theorem OpSmall.sameConfig {s t : State} (h : OpSmall s t) : SameConfig s t := by
  cases h with
  | panelCmd b => exact (panelCmd_panelOnly b s).sameConfig
  | panelData d => exact (panelData_panelOnly d s).sameConfig
  | panelRead => exact (panelRead_panelOnly s).sameConfig
  | panelRst l => exact (panelRst_panelOnly l s).sameConfig
  | setDevu => exact (setDevu_panelOnly s).sameConfig
  | env | emit | pins | dp | text | sprite | clear | result | stall | stop | fault => constructor <;> rfl

theorem PhaseSmall.sameConfig {s t : State} (h : PhaseSmall s t) : SameConfig s t := by
  cases h with
  | op h => exact h.sameConfig
  | ie i ht _ => exact { SameConfig.refl s with thresh := ht }
  | fs f hp _ _ => exact { SameConfig.refl s with period := hp }
  | env | clock | emit | hang => constructor <;> rfl

theorem Small.sameConfig {s t : State} (h : Small s t) : SameConfig s t := by
  cases h with
  | phase h => exact h.sameConfig
  | ctl m r => constructor <;> rfl

theorem step_sameConfig {s t : State} (h : step s = .next t) : SameConfig s t :=
  step_keeps (P := SameConfig s) (fun _ _ k hs => hs.trans k.sameConfig)
    (fun _ _ hs => hs.trans (by constructor <;> rfl)) h (.refl s)

/-- The parameters' demands speak of nothing but the configuration. -/
theorem SameConfig.parametersOk {s t : State} (h : SameConfig s t) (hs : ParametersOk s) : ParametersOk t where
  width := by rw [h.width]; exact hs.width
  height := by rw [h.height]; exact hs.height
  period := by rw [h.period]; exact hs.period
  rstLow := by rw [h.par]; exact hs.rstLow
  rstHigh := by rw [h.par]; exact hs.rstHigh
  slpout := by rw [h.par]; exact hs.slpout
  dispon := by rw [h.par]; exact hs.dispon
  cmds := by rw [h.par]; exact hs.cmds
  init := by rw [h.par]; exact hs.init
  levels := by rw [h.par]; exact hs.levels
  chunk := by rw [h.par]; exact hs.chunk

/-- Settles O55: no small change writes the configuration. -/
theorem configurationIsConstant : Obligations.ConfigurationIsConstant :=
  fun _ _ h => ⟨step_sameConfig h, (step_sameConfig h).parametersOk⟩

/-! ### FAULT (R30) -/

/-- FAULT is as it was, or it was 0 and a code of R290 is latched. -/
def FaultLatched (s t : State) : Prop := t.fault = s.fault ∨ (s.fault.code = 0 ∧ t.fault.code.toNat ≤ 4)

theorem enterFault_latched (code : BitVec 8) (info : FaultInfo) (hm : code.toNat ≤ 4) (s : State) :
    FaultLatched s (enterFault code info s) := by
  unfold enterFault
  by_cases h0 : s.fault.code = 0
  · exact .inr ⟨h0, by simpa only [if_pos h0] using hm⟩
  · exact .inl (if_neg h0)

theorem OpSmall.faultLatched {s t : State} (h : OpSmall s t) : FaultLatched s t := by
  cases h with
  | fault code info _ hm => exact enterFault_latched code info hm s
  | panelCmd b => exact .inl (panelCmd_panelOnly b s).fault
  | panelData d => exact .inl (panelData_panelOnly d s).fault
  | panelRead => exact .inl (panelRead_panelOnly s).fault
  | panelRst l => exact .inl (panelRst_panelOnly l s).fault
  | env | emit | pins | setDevu | dp | text | sprite | clear | result | stall | stop => exact .inl rfl

theorem Small.faultLatched {s t : State} (h : Small s t) : FaultLatched s t := by
  rcases h.op_or_sameDisplay with k | ⟨_, hf⟩
  · exact k.faultLatched
  · exact .inl hf

theorem step_keeps_latched_fault {s t : State} (h : step s = .next t) (hs : s.fault.code ≠ 0) : t.fault = s.fault := by
  refine step_keeps (P := fun u => u.fault = s.fault) (fun u v k hu => ?_) (fun _ _ hu => hu) h rfl
  rcases k.faultLatched with hv | ⟨h0, _⟩
  · exact hv.trans hu
  · exact absurd (hu ▸ h0) hs

theorem step_keeps_fault_code_le {s t : State} (h : step s = .next t) (hs : s.fault.code.toNat ≤ 4) :
    t.fault.code.toNat ≤ 4 := by
  refine step_keeps (P := fun u => u.fault.code.toNat ≤ 4) (fun u v k hu => ?_) (fun _ _ hu => hu) h hs
  rcases k.faultLatched with hv | ⟨_, hv⟩
  · rwa [hv]
  · exact hv

/-! ### DEVU (R31) -/

/-- Once DEVU is set, whatever the panel sees leaves it set. -/
theorem OpSmall.devu {s t : State} (h : OpSmall s t) (hs : s.devu = true) : t.devu = true := by
  cases h with
  | panelCmd b => simp [Machine.panelCmd, hs]
  | panelData d => simp [Machine.panelData, hs]
  | panelRead => simp [Machine.panelRead, hs, drawByte]
  | panelRst l => cases l <;> simp [Machine.panelRst, hs]
  | setDevu => rfl
  | env | emit | pins | dp | text | sprite | clear | result | stall | stop | fault => exact hs

theorem Small.devu {s t : State} (h : Small s t) (hs : s.devu = true) : t.devu = true := by
  rcases h.op_or_sameDisplay with k | ⟨hd, _⟩
  · exact k.devu hs
  · rw [hd.devu, hs]

/-- Settles O54: a small change writes FAULT only while it is 0, and none clears DEVU. -/
theorem faultFlagsAreSticky : Obligations.FaultFlagsAreSticky :=
  ⟨rfl, rfl, fun _ _ => step_keeps_latched_fault, fun _ _ => step_keeps_fault_code_le,
    fun _ _ => step_keeps (fun _ _ => Small.devu) fun _ _ hs => hs⟩

/-! ### The panel's canonical form (R29) -/

theorem panelWf_scramble (s : State) : PanelWf (scramble s) := ⟨Memory.wf_ofCells _, cfgWf_fold _⟩

theorem panelWf_setDevu (s : State) : PanelWf (setDevu s) := panelWf_scramble _

/-- A panel with the same pixels and the same configuration bytes is as canonical. -/
theorem PanelWf.congr {s t : State} (hg : t.pan.gram = s.pan.gram) (hc : t.pan.cfg = s.pan.cfg) (h : PanelWf s) :
    PanelWf t := ⟨hg ▸ h.1, hc ▸ h.2⟩

theorem panelOnCmd_gram (c : CmdBytes) (b : Byte) (p : Panel) : (panelOnCmd c b p).gram = p.gram := by
  simp only [panelOnCmd]; split_ifs <;> rfl

theorem panelOnCmd_cfg (c : CmdBytes) (b : Byte) (p : Panel) : (panelOnCmd c b p).cfg = p.cfg := by
  simp only [panelOnCmd]; split_ifs <;> rfl

theorem panelWf_panelCmd (b : Byte) {s : State} (h : PanelWf s) : PanelWf (panelCmd b s) := by
  unfold panelCmd
  split
  · exact panelWf_scramble _
  · exact h.congr (panelOnCmd_gram _ _ _) (panelOnCmd_cfg _ _ _)

theorem panelWf_panelPixel (p : Half) {s : State} (h : PanelWf s) : PanelWf (panelPixel p s) := by
  unfold panelPixel
  split
  · exact ⟨Memory.wf_writePixel h.1 _ _ _, h.2⟩
  · exact panelWf_setDevu s

theorem panelWf_panelData (d : Byte) {s : State} (h : PanelWf s) : PanelWf (panelData d s) := by
  unfold panelData
  split
  · exact panelWf_scramble _
  split
  · split
    · exact h
    · exact panelWf_setDevu s
  split
  · split
    · exact h
    · exact panelWf_setDevu s
  split
  · split
    · exact h
    · exact panelWf_panelPixel _ h
  · exact ⟨h.1, cfgWf_cfgSet h.2 _ _⟩

theorem panelWf_panelRead {s : State} (h : PanelWf s) : PanelWf (panelRead s).2 := by
  unfold panelRead
  split
  · exact panelWf_scramble _
  split
  · split
    · split <;> exact h
    · exact h
  · exact panelWf_setDevu _

theorem panelWf_panelRst (l : Bool) {s : State} (h : PanelWf s) : PanelWf (panelRst l s) := by
  unfold panelRst
  split
  · exact h
  split
  · exact panelWf_scramble _
  · exact ⟨rfl, rfl⟩
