/-- R18, R63, R64: what was written to a register of a ready instance reads back, zero-extended from 16 bits at
offsets 0x08 to 0x1C and whole at 0x20 to 0x28. That reads are recorded in State.seen is the model's choice (log
entry 12). -/
def Obligations.WrittenRegisterReadsBack : Prop :=
  ∀ (s : State) (j off : Nat) (d : Word) (rest : List HostOp) (u : Vrf),
    s.pending = .regWrite j off 4 d :: .regRead j off 4 :: rest → off % 4 = 0 → 0x08 ≤ off → off ≤ 0x28 →
      s.vrfs[j]? = some u → u.busy = false → u.fault = false →
        ∃ t, runSteps 2 s = .next t ∧ t.pending = rest ∧
          t.seen = .reg j off (if off ≤ 0x1C then BitVec.ofNat 32 (d.toNat % 65536) else d) :: s.seen

/-- R55: a register access that is not 32 bits wide at a multiple of 4 is refused, whatever the state. That it is
refused under this name outside every window too, the width and the alignment looked at before the window, is the
model's choice (log entries 13, 21). -/
def Obligations.SubwordAccessRefused : Prop :=
  ∀ (s : State) (j off size : Nat) (d : Word) (rest : List HostOp), (size ≠ 4 ∨ off % 4 ≠ 0) →
    step { s with pending := .regRead j off size :: rest } = .refused .subwordRegisterAccess ∧
      step { s with pending := .regWrite j off size d :: rest } = .refused .subwordRegisterAccess

/-! ### The commands -/

/-- R99: on a ready instance `NOP` completes and leaves everything as it was. -/
def Obligations.NopChangesNothing : Prop :=
  ∀ (s : State) (u : Vrf), s.vrfs[s.sel]? = some u → u.busy = false → u.fault = false →
    exec .nop s = .next s

/-- R100: on a ready instance `SETUP` completes, sets `KH`, `NB1`, `NB2` from `K`, `B1`, `B2`, sets `PREP`, and changes
nothing else. -/
def Obligations.SetupPrepares : Prop :=
  ∀ (s : State) (u : Vrf), s.vrfs[s.sel]? = some u → u.busy = false → u.fault = false →
    exec .setup s = .next { s with vrfs := s.vrfs.set s.sel (prepared u) }

/-- R74, R75, R76: the setup unit computes `floor(K / 2)`, `-b1` and `floor(-b2 / 2)`, held exactly for every
coefficient, in the ranges the rules give. -/
def Obligations.SetupValuesExact : Prop :=
  ∀ k b1 b2 : Sample,
    ((setupCoefficients k b1 b2).kh.toInt = k.toInt / 2 ∧
        -16384 ≤ (setupCoefficients k b1 b2).kh.toInt ∧ (setupCoefficients k b1 b2).kh.toInt ≤ 16383) ∧
      ((setupCoefficients k b1 b2).nb1.toInt = -b1.toInt ∧
          -32767 ≤ (setupCoefficients k b1 b2).nb1.toInt ∧ (setupCoefficients k b1 b2).nb1.toInt ≤ 32768) ∧
        ((setupCoefficients k b1 b2).nb2.toInt = (-b2.toInt) / 2 ∧
          -16384 ≤ (setupCoefficients k b1 b2).nb2.toInt ∧ (setupCoefficients k b1 b2).nb2.toInt ≤ 16384)

/-- R100: a second `SETUP` with unchanged `K`, `B1`, `B2` changes nothing. -/
def Obligations.SetupTwiceIsOnce : Prop :=
  ∀ (s : State) (u : Vrf), s.vrfs[s.sel]? = some u → u.busy = false → u.fault = false →
    ∃ t, exec .setup s = .next t ∧ exec .setup t = .next t

/-- R101: on a ready, prepared instance `STEP` completes; `XY` and `Z1` take the output, `Z2` the old `Z1`, and nothing
else of the instance changes but `ACC`, which is not constrained. -/
def Obligations.StepFiltersTheLatch : Prop :=
  ∀ (s : State) (u : Vrf), s.vrfs[s.sel]? = some u → u.busy = false → u.fault = false → u.prep = true →
    ∃ a : Word, exec .step s = .next { s with
      vrfs := s.vrfs.set s.sel { u with
        acc := a
        xy := output u.kh u.nb1 u.nb2 u.z1 u.z2 u.xy
        z1 := output u.kh u.nb1 u.nb2 u.z1 u.z2 u.xy
        z2 := u.z1 } }
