-- ==== Sys2Proof/Tests/Slice0.lean ====
section
/-! SUPPORT. The model's own tests, each on one step of a small state, and for every statement with hypotheses a
witness that meets them. Expected values come from the spec: opcode words from R60, values from 95_test_vectors.md and
from the worked examples of the rules named. -/

open Sys2Proof Sys2Proof.Machine Sys2Proof.Spec

namespace Sys2Proof.Tests

/-! ### Small states -/

/-- What an outcome answers, if it is a next state. -/
def answer {α : Type} (r : Result) (f : State → α) : Option α :=
  match r with
  | .next t => some (f t)
  | .fault _ => none
  | .refused _ => none

/-- The refusal of an outcome, if it is one. -/
def refusal (r : Result) : Option Refusal :=
  match r with
  | .next _ => none
  | .fault _ => none
  | .refused x => some x

/-- A state of the given instances with `MEM_WORDS` = 64, as the vectors of 95_test_vectors.md have it. -/
def machineOf (vs : List Vrf) (m : Memory) (ops : List HostOp) : State where
  vrfs := vs
  mem := m
  plat := { memWords := 64, filtBase := 0x1000, hostEndian := .little }
  sel := 0
  pending := ops
  seen := []
  choices := 0

/-- The coefficients of vector V-S1, nothing prepared. -/
def loaded : Vrf := { Vrf.reset with k := 16384#16, b1 := 0xC000#16, b2 := 16384#16 }

/-- After `SETUP` on `loaded`, with `XY` = 16384 (R101's example). -/
def ready : Vrf :=
  { loaded with kh := 0x2000#32, nb1 := 0x4000#32, nb2 := 0xFFFFE000#32, prep := true, xy := 16384#16 }

/-- `loaded` with the frame of program P1: base 16, 8 samples, stride 1. -/
def framed : Vrf := { loaded with fbase := 16#32, fcount := 8#32, fstride := 1#32 }

/-- `framed` right after the start of its `APPLY`. -/
def running : Vrf :=
  { framed with
    kh := 0x2000#32, nb1 := 0x4000#32, nb2 := 0xFFFFE000#32, prep := true
    lbase := 16#32, lcount := 8#32, lstride := 1#32, busy := true }

/-- `running` after its 8 sample steps (R106's example). -/
def finished : Vrf := { running with idx := 8#32, w1 := 0#16, w2 := 0xFC00#16 }

/-- Another running instance, over addresses 40 and 42. -/
def runningElsewhere : Vrf :=
  { running with fbase := 40#32, fcount := 2#32, fstride := 2#32, lbase := 40#32, lcount := 2#32, lstride := 2#32 }

/-- A faulted instance (vector V-F1). -/
def faulted : Vrf := { loaded with fault := true, fcode := .notPrepared }

/-- The impulse of program P1. -/
def impulse : Memory := [(16, 16384#16)]

/-! ### Decoding: the words of R60, written out bit by bit -/

theorem test_decode_nop : decodeTableWord 32 0b00000000000000000000000000000000 = some .nop := by decide
theorem test_decode_setup : decodeTableWord 32 0b00000000000000000000000000000001 = some .setup := by decide
theorem test_decode_step : decodeTableWord 32 0b00000000000000000000000000000010 = some .step := by decide
theorem test_decode_apply : decodeTableWord 32 0b00000000000000000000000000000011 = some .apply := by decide
/-- Vectors V-F6a and V-F6b. -/
theorem test_decode_illegal : decodeTableWord 32 0x13 = none ∧ decodeTableWord 32 0x4 = none := by decide

/-! ### Well-formedness: each check refuses an ill-formed term -/

theorem test_wf_rsv : commandWordWf 0x00000010#32 = false ∧ rsvIsZero 0x00000010#32 = false := by decide
theorem test_wf_op : commandWordWf 0x00000004#32 = false ∧ opIsDefined 0x00000004#32 = false := by decide
theorem test_wf_good : commandWordWf 0x00000003#32 = true := by decide
theorem test_wf_size : registerAccessWf 0x08 2 = false ∧ accessIsWord 2 = false := by decide
theorem test_wf_aligned : registerAccessWf 0x0A 4 = false ∧ accessIsAligned 0x0A = false := by decide
theorem test_wf_instr : Instr.nop.wf ∧ Instr.setup.wf ∧ Instr.step.wf ∧ Instr.apply.wf := by decide

/-! ### From reset -/

theorem test_reset_fetches_nop : answer (step (State.reset.withFetchWord 32 0)) (fun t => t.sel) = some 0 := by decide
/-- `SETUP` from reset sets `PREP` (R100), read as bit 2 of `STATUS`. -/
theorem test_reset_fetches_setup :
    answer (step (State.reset.withFetchWord 32 1)) (fun t => (t.vrfs[0]?).map statusWord) = some (some 0x00000004#32) := by
  decide
/-- Vector V-F1: `STEP` from reset faults `NOT_PREPARED`. -/
theorem test_reset_fetches_step :
    answer (step (State.reset.withFetchWord 32 2)) (fun t => (t.vrfs[0]?).map statusWord) = some (some 0x00000202#32) := by
  decide
/-- `APPLY` from reset has `FCOUNT` = 0, so it starts (R108): `PREP` and `BUSY`. -/
theorem test_reset_fetches_apply :
    answer (step (State.reset.withFetchWord 32 3)) (fun t => (t.vrfs[0]?).map statusWord) = some (some 0x00000005#32) := by
  decide
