-- ==== Sys2Proof/Decode.lean ====
section
/-! DEFINITION. Commands by their table bits: spec/opcode_table.json gives no row bits. -/

namespace Sys2Proof

/-- The command a word spells by the table's bits. The table gives no row any bits, so no word spells a command. -/
def decodeTableWord (_nbits _w : Nat) : Option Instr := none

end Sys2Proof
end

════════

◆ How to complete this task ◆
Look in the material above for the line with "nothing prepared. -/" and the line with "def ready : Vrf", and transcribe exactly those lines and all lines between them, nothing more.

◆ Solved exercise ◆
/-- The coefficients of vector V-S1, nothing prepared. -/
def loaded : Vrf := { Vrf.reset with k := 16384#16, b1 := 0xC000#16, b2 := 16384#16 }

/-- After `SETUP` on `loaded`, with `XY` = 16384 (R101's example). -/
def ready : Vrf :=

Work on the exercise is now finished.